Data records
/-! ### Selects of the fixed multiplexer graph (R294) -/

/-- One sample of a select toward its target: the old talker down over 96 samples, the switch, the new one up. An empty select counts as a talker
of silence (DEDUCED, log entry 58). -/
def selectStep (target : Option Nat) (m : MuxSelect) : (Option Nat × Nat) × MuxSelect :=
  let m := if m.stream ≠ target ∧ m.k = 0 then { m with stream := target } else m
  if m.stream ≠ target then ((m.stream, m.k), { m with k := m.k - 1 })
  else if m.k < 96 then ((m.stream, m.k), { m with k := m.k + 1 })
  else ((m.stream, 96), m)

/-- n samples of a select. -/
def selectRun (target : Option Nat) : Nat → MuxSelect → List (Option Nat × Nat) → MuxSelect
  | 0, m, acc => { m with trace := lastN 192 (m.trace ++ acc.reverse) }
  | n + 1, m, acc =>
    let (x, m) := selectStep target m
    selectRun target n m (x :: acc)

/-- The weight of a select's holder at position p, with the holder; `stop` is the end of the trace. -/
def MuxSelect.at_ (m : MuxSelect) (stop p : Int) : Option Nat × Int :=
  let k := p - (stop - m.trace.length)
  if k < 0 then (none, 0)
  else match m.trace[k.toNat]? with
    | some (st, w) => (st, if w = 96 then unity else ramp96 w)
    | none => (none, 0)

/-! ### Selection (R288, R289) -/

/-- Positions of the ranking that a listener hears: the first L, leaving out its own leg; the fixed graph has 8 of them. -/
def heardPositions (fixed : Bool) (limit leg : Nat) (rk : List Ranked) : List (Nat × Ranked) :=
  (((indexed rk).filter fun r => decide (r.2.leg ≠ some leg)).take limit).filter fun r => !fixed || decide (r.1 < 8)

/-- The lowest seat, 0-15, that no selected stream holds. -/
def freeSeat (seats : List (Nat × Nat)) (chosen : List Nat) : Nat :=
  ((List.range 16).find? fun k => !(seats.any fun x => decide (x.2 = k) && chosen.contains x.1)).getD 15

/-- Seats of a selection: a stream that enters takes the lowest free one. -/
def takeSeats : List Nat → List Nat → List (Nat × Nat) → List (Nat × Nat)
  | _, [], seats => seats
  | was, i :: r, seats =>
    if was.contains i then takeSeats was r seats
    else
      let rest := seats.filter fun x => decide (x.1 ≠ i)
      takeSeats (i :: was) r ((i, freeSeat rest was) :: rest)

def seatOf (a : AudioOut) (i : Nat) : Nat := ((a.seats.find? fun x => decide (x.1 = i)).map (·.2)).getD 0

/-! ### Changes of contributions in an image conference (R290) -/

/-- What is granted in a block: changes by group, stream and direction, which a shared mix pays once. -/
abbrev Granted := List (Nat × Nat × Nat)

/-- Ask for the change of one contribution of a mix; members of a share group share its unit. -/
def askChange (i n : Nat) (a : AudioOut) (stream dir : Nat) (g : Granted) (s : State) : Bool × Granted × State :=
  match a.group with
  | some k =>
    if g.contains (k, stream, dir) then (true, g, dropWaits (fun w => decide (w = (0, 2 * i + dir, stream))) s)
    else
      let (ok, t) := askFade (0, 2 * i + dir, stream) n s
      (ok, if ok then (k, stream, dir) :: g else g, t)
  | none =>
    let (ok, t) := askFade (0, 2 * i + dir, stream) n s
    (ok, g, t)

/-- Contributions that leave and enter at block n; a change without a unit waits. -/
def changeTerms (i n : Nat) (want : List Nat) (g : Granted) (s : State) : Granted × State :=
  match (s.obj.outs.at? i).bind (·.audio) with
  | none => (g, s)
  | some a =>
    let at_ : Int := 48 * n
    let live := a.terms.filter fun t => match t.leave with
      | some e => decide (at_ - 96 < e + 240)
      | none => true
    let waited := fun (dir x : Nat) => s.media.fadeWait.any fun w => decide (w = (0, 2 * i + dir, x))
    let out := (live.filter fun t => t.leave.isNone && !want.contains t.stream).map (·.stream)
    let new := want.filter fun x => !(live.any fun t => decide (t.stream = x) && t.leave.isNone)
    let s := updSound i (fun a => { a with terms := live }) s
    let s := dropWaits (fun w => decide (w.1 = 0) && decide (w.2.1 / 2 = i) && !((if w.2.1 % 2 = 0 then out else new).contains w.2.2)) s
    let h := outHandle s i
    let step := fun (dir : Nat) (gs : Granted × State) (x : Nat) =>
      let first := !(waited dir x)
      let (ok, g, s) := askChange i n a x dir gs.1 gs.2
      if ok then
        (g, updSound i (fun a =>
          if dir = 0 then { a with terms := a.terms.map fun t => if t.stream = x ∧ t.leave.isNone then { t with leave := some at_ } else t }
          else { a with terms := a.terms ++ [{ stream := x, seat := seatOf a x, enter := at_, leave := none }] }) s)
      else (g, countObj 0x0702 h 3 (b2n first) s)
    let gs := out.foldl (step 0) (g, s)
    new.foldl (step 1) gs

/-! ### Decisions for block n, at tick n -/

/-- What decides a mix's samples (R291): its profile, contributions with their gains and paths, and nothing of its own; a mix that cannot share has
a mark of its own. -/
def mixSig (s : State) (conf i n : Nat) (o : OutStream) (l : Leg) (a : AudioOut) : List Nat :=
  let img := runsImage s conf
  let k := (s.obj.confs.at? conf)
  let path := fun (x : Nat) => match soundAt s x with
    | some y => match y.audio with
      | some b => b2n (isDirect s img y b o l)
      | none => 0
    | none => 0
  if ¬ mixShares s l ∨ l.tone.isSome ∨ ¬ l.fading.isEmpty then [0, i]
  else
    let fixedPart := a.heard.flatMap fun j => match (k.bind fun k => k.selects[j]?) with
      | some m => match m.stream with
        | some x => [j, x, path x]
        | none => []
      | none => []
    let terms := a.terms.flatMap fun t =>
      [t.stream, path t.stream, if 48 * (n : Int) < t.enter + 240 then t.enter.toNat + 1 else 0, ((t.leave.map fun e => e.toNat + 1).getD 0)]
    1 :: mixProfile s l o.decl ++ [fixedPart.length] ++ fixedPart ++ terms

/-- A swap takes effect at tick n when its units are free (R296). -/
def beginSwap (conf n : Nat) (s : State) : State :=
  match s.obj.confs.at? conf with
  | none => s
  | some k =>
    if ¬ k.swapping ∨ k.swapAt.isSome then s
    else
      let need := swapUnits s conf k.oldImage k.image
      if 4096 < fadesInUse s n + need then s
      else
        let bytes := fun (h : Handle) => ((imageOf s h).map (·.bytes)).getD []
        let both := fun (key : Nat) => [k.oldImage, k.image].all fun h => (gnodes (bytes h)).any fun n => decide (key % 2 ^ 24 = n.ty * 65536 + n.id)
        let s := { s with media := { s.media with fades := (n, need) :: s.media.fades.filter fun f => decide (n < f.1 + 5) } }
        let s := updConf conf (fun k => { k with swapAt := some n, oldNodes := k.nodes, nodes := k.nodes.filter fun kv => both kv.1 }) s
        let h := handleOf s tyConf conf
        postEvent k.tenant evGraphSwapped h h.toNat n 0 s

/-- The swap ends with its last crossfade. -/
def endSwap (conf n : Nat) (s : State) : State := updConf conf (fun k => match k.swapAt with
  | some b => if b + 5 ≤ n then { k with swapping := false, oldImage := 0, oldNodes := [], swapAt := none } else k
  | none => k) s

/-- The return mix becomes part of the mixes, or leaves them, with a crossfade (R290, R303). -/
def switchCascade (conf n : Nat) (s : State) : State :=
  match s.obj.confs.at? conf with
  | none => s
  | some k =>
    let on := cascades s conf k
    let settled : Bool := match k.cascadeAt with
      | some b => decide (b + 5 ≤ n)
      | none => true
    if on = k.cascade ∨ ¬ settled then s
    else
      let (ok, s) := askFade (2, conf, 0) n s
      if ok then updConf conf (fun k => { k with cascade := on, cascadeAt := some n }) s else s

/-- Selects, contributions, seats and share groups of a conference for block n, from the ranking decided at tick n. -/
def decideBlock (conf n : Nat) (s : State) : State :=
  match s.obj.confs.at? conf with
  | none => s
  | some k =>
    let fixed := (runsImage s conf).isNone
    let target := fun (j : Nat) => if fixed then (k.ranking[j]?).bind fun r => if r.leg.isSome then some r.stream else none else none
    let sel := (List.range 8).map fun j => selectRun (target j) 48 (k.selects.getD j {}) []
    let s := updConf conf (fun k => { k with selects := sel, selEnd := n + 1 }) s
    let outs := audioOuts s conf
    let (_, s) := outs.foldl (fun (gs : Granted × State) (x : Nat × OutStream × Leg) =>
      let pos := heardPositions fixed (mixLimit gs.2 x.2.2) x.2.1.leg k.ranking
      let mine := pos.filterMap fun r => if r.2.leg.isSome then some r.2.stream else none
      let s := updSound x.1 (fun a => { a with
        heardWas := a.heard
        heard := if fixed then pos.map (·.1) else a.heard
        seats := (takeSeats ((a.seats.map (·.1)).filter fun i => mine.contains i) mine a.seats).take 32 }) gs.2
      changeTerms x.1 n (if fixed then [] else mine) gs.1 s) ([], s)
    let s := (audioOuts s conf).foldl (fun s (x : Nat × OutStream × Leg) => updSound x.1 (fun a =>
      { a with sig := mixSig s conf x.1 n x.2.1 x.2.2 a }) s) s
    regroupConf conf n s

/-! ### Contributions by position -/

/-- The weight of a contribution with a crossfade at position p (R290). -/
def MixTerm.weight (t : MixTerm) (p : Int) : Int :=
  let k := p - t.enter
  if k < 0 then 0
  else match t.leave with
    | some e => if p < e then fadeIn k.toNat else fadeOut (p - e).toNat
    | none => fadeIn k.toNat

/-- A contribution to a listener: its stream, seat, and weight by position. -/
structure Contribution where
  stream : Nat
  seat : Nat
  weight : Int → Int

/-- Every contribution that a listener hears: selects of the fixed graph, and crossfaded terms; never its own leg. -/
def contributions (k : Conf) (a : AudioOut) (own : List Nat) : List Contribution :=
  let stop : Int := 48 * k.selEnd
  let fixed := (indexed k.selects).flatMap fun (j, m) =>
    let streams := distinct (m.trace.filterMap (·.1))
    (streams.filter fun i => !own.contains i).map fun i =>
      { stream := i, seat := seatOf a i,
        weight := fun p =>
          let heard := if p < stop - 48 then a.heardWas else a.heard
          let (h, w) := m.at_ stop p
          if heard.contains j && decide (h = some i) then w else 0 : Contribution }
  fixed ++ a.terms.map fun t => { stream := t.stream, seat := t.seat, weight := t.weight }

/-- The audio sources of a leg, freed ones that a mix still names among them. -/
def ownIns (s : State) (leg : Nat) (l : Leg) : List Nat :=
  l.ins ++ (s.media.gone.filter fun g => !g.stream.onTrunk && decide (g.stream.owner = leg)).map fun g => g.id

/-- The position lies in a packet that the Direct path cannot carry. -/
def AudioIn.isOdd (a : AudioIn) (p : Int) : Bool := a.odd.any fun o => decide (o.1 ≤ p) && decide (p < o.1 + o.2)

/-! ### Stage 6 (R287-R290) -/

/-- Convolution with a seat's response for one ear at a sample (R289). -/
def binauralAt (seat ear : Nat) (x : Int → Int) (p : Int) : Int :=
  narrow30 (totalI ((List.range 128).map fun t => tab 6 (seat * 256 + ear * 128 + t) * x (p - t)))

/-- One channel of a listener's selection for block n: the weighted sum of the contributions that take the standard path. -/
def selectChannel (s : State) (img : Option (Handle × Image)) (after n ch : Nat) (o : OutStream) (l : Leg) (cs : List Contribution) : List Int :=
  let pan := ((mixOf s l).map (·.pan)).getD false
  let bin := ((mixOf s l).map (·.binaural)).getD false
  let parts := cs.filterMap fun c => match soundAt s c.stream with
    | none => none
    | some x => x.audio.map fun a =>
      let before := delayBefore img x a
      let wait := pathWait before after
      let direct := isDirect s img x a o l
      let stop : Int := 48 * n + 48
      let sample := fun (m : Int) => atPos a.block (stop - a.block.length) m
      fun (m : Int) =>
        let m := m - wait
        let p := m - before
        let w := if direct && !a.isOdd p then 0 else c.weight p
        if pan then gained w (tab 5 (2 * c.seat + ch)) * sample m
        else if bin then w * binauralAt c.seat ch sample m
        else w * sample m
  (List.range 48).map fun i => narrow28 (totalI (parts.map fun f => f (48 * n + i)))

/-! ### Stage 7 (R295, R300, R303) -/

/-- The swap of a conference at block n, for a section: the old image's node outputs beside the new one's (R296). -/
def swapEnv (s : State) (k : Conf) (n : Nat) (env : NodeEnv) : Option (Nat × List GEdge × List ((Nat × Nat) × List Int)) :=
  match k.swapAt with
  | none => none
  | some b =>
    if b + 5 ≤ n then none
    else match imageOf s k.oldImage with
      | none => some (48 * (n - b), [], [])
      | some m => some (48 * (n - b), gedges m.bytes, (runSection { env with img := m.bytes, swap := none } { nodes := k.oldNodes, buses := k.buses }).outs)

/-- Run one section instance of a conference's image on block n: what it delivers by channel. -/
def runInstance (conf n sec inst : Nat) (input : List Int) (talkers listen : List (List Int)) (s : State) : Option (List (List Int)) × State :=
  match runsImage s conf, s.obj.confs.at? conf with
  | some (h, m), some k =>
    let env : NodeEnv := { img := m.bytes, sec := sec, inst := inst, budget := if sec = 0 then m.confCycles else if sec = 1 then m.inCycles else m.lisCycles,
                           input := input, talkers := talkers, listen := listen, swap := none }
    let old := match imageOf s k.oldImage with
      | some w => if k.swapAt.isSome then (runSection { env with img := w.bytes } { nodes := k.oldNodes, buses := k.buses }).nodes else k.oldNodes
      | none => k.oldNodes
    let r := runSection { env with swap := swapEnv s k n env } { nodes := k.nodes, buses := k.buses }
    let buses := if sec = 0 then (if r.fault.isSome then [] else r.buses) else k.buses
    let s := updConf conf (fun k => { k with nodes := r.nodes, oldNodes := old, buses := buses }) s
    (some (r.result m.bytes sec), noteSection conf n h r s)
  | _, _ => (none, s)

/-- Tones at position p of a listener: those of its leg and its conference. -/
def tonesAt (k : Conf) (l : Leg) (p : Int) : Int :=
  sat32 (totalI ((l.tone.toList ++ l.fading ++ k.tone.toList ++ k.fading).map fun t => t.at_ p))

/-- The weight of the return mix at position p (R290). -/
def cascadeWeight (k : Conf) (p : Int) : Int :=
  match k.cascadeAt with
  | none => if k.cascade then unity else 0
  | some b =>
    let q := p - 48 * b
    if q < 0 then (if k.cascade then 0 else unity) else if k.cascade then fadeIn q.toNat else fadeOut q.toNat

/-- The return mix at position p: its term has gain 8.0 (R303). -/
def cascadeAt (s : State) (k : Conf) (p : Int) : Int :=
  if p < 0 then 0
  else match cascadeTerm s k (p / 48).toNat with
    | some r => at0 r (p % 48).toNat
    | none => 0

/-- Stage 7 of one channel: what the chain delivers, tones and the return mix, summed by R272. -/
def stage7 (s : State) (k : Conf) (l : Leg) (after n : Nat) (xs : List Int) : List Int :=
  let wait := 48 - after
  let useCascade := k.cascade || k.cascadeAt.isSome
  (List.range 48).map fun (i : Nat) =>
    let p : Int := 48 * n + i - wait
    narrow28 (unity * at0 xs i + unity * tonesAt k l p + (if useCascade then cascadeAt s k p * (8 * cascadeWeight k p) else 0))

- _WORK REQUIRED_:
Scan the records above for the lines holding "def binauralAt (seat" and "let bin := ((mixOf". Transcribe those two and every line between them word for word, and no others.

- _YOUR SOLUTION_:
def binauralAt (seat ear : Nat) (x : Int → Int) (p : Int) : Int :=
  narrow30 (totalI ((List.range 128).map fun t => tab 6 (seat * 256 + ear * 128 + t) * x (p - t)))

/-- One channel of a listener's selection for block n: the weighted sum of the contributions that take the standard path. -/
def selectChannel (s : State) (img : Option (Handle × Image)) (after n ch : Nat) (o : OutStream) (l : Leg) (cs : List Contribution) : List Int :=
  let pan := ((mixOf s l).map (·.pan)).getD false
  let bin := ((mixOf s l).map (·.binaural)).getD false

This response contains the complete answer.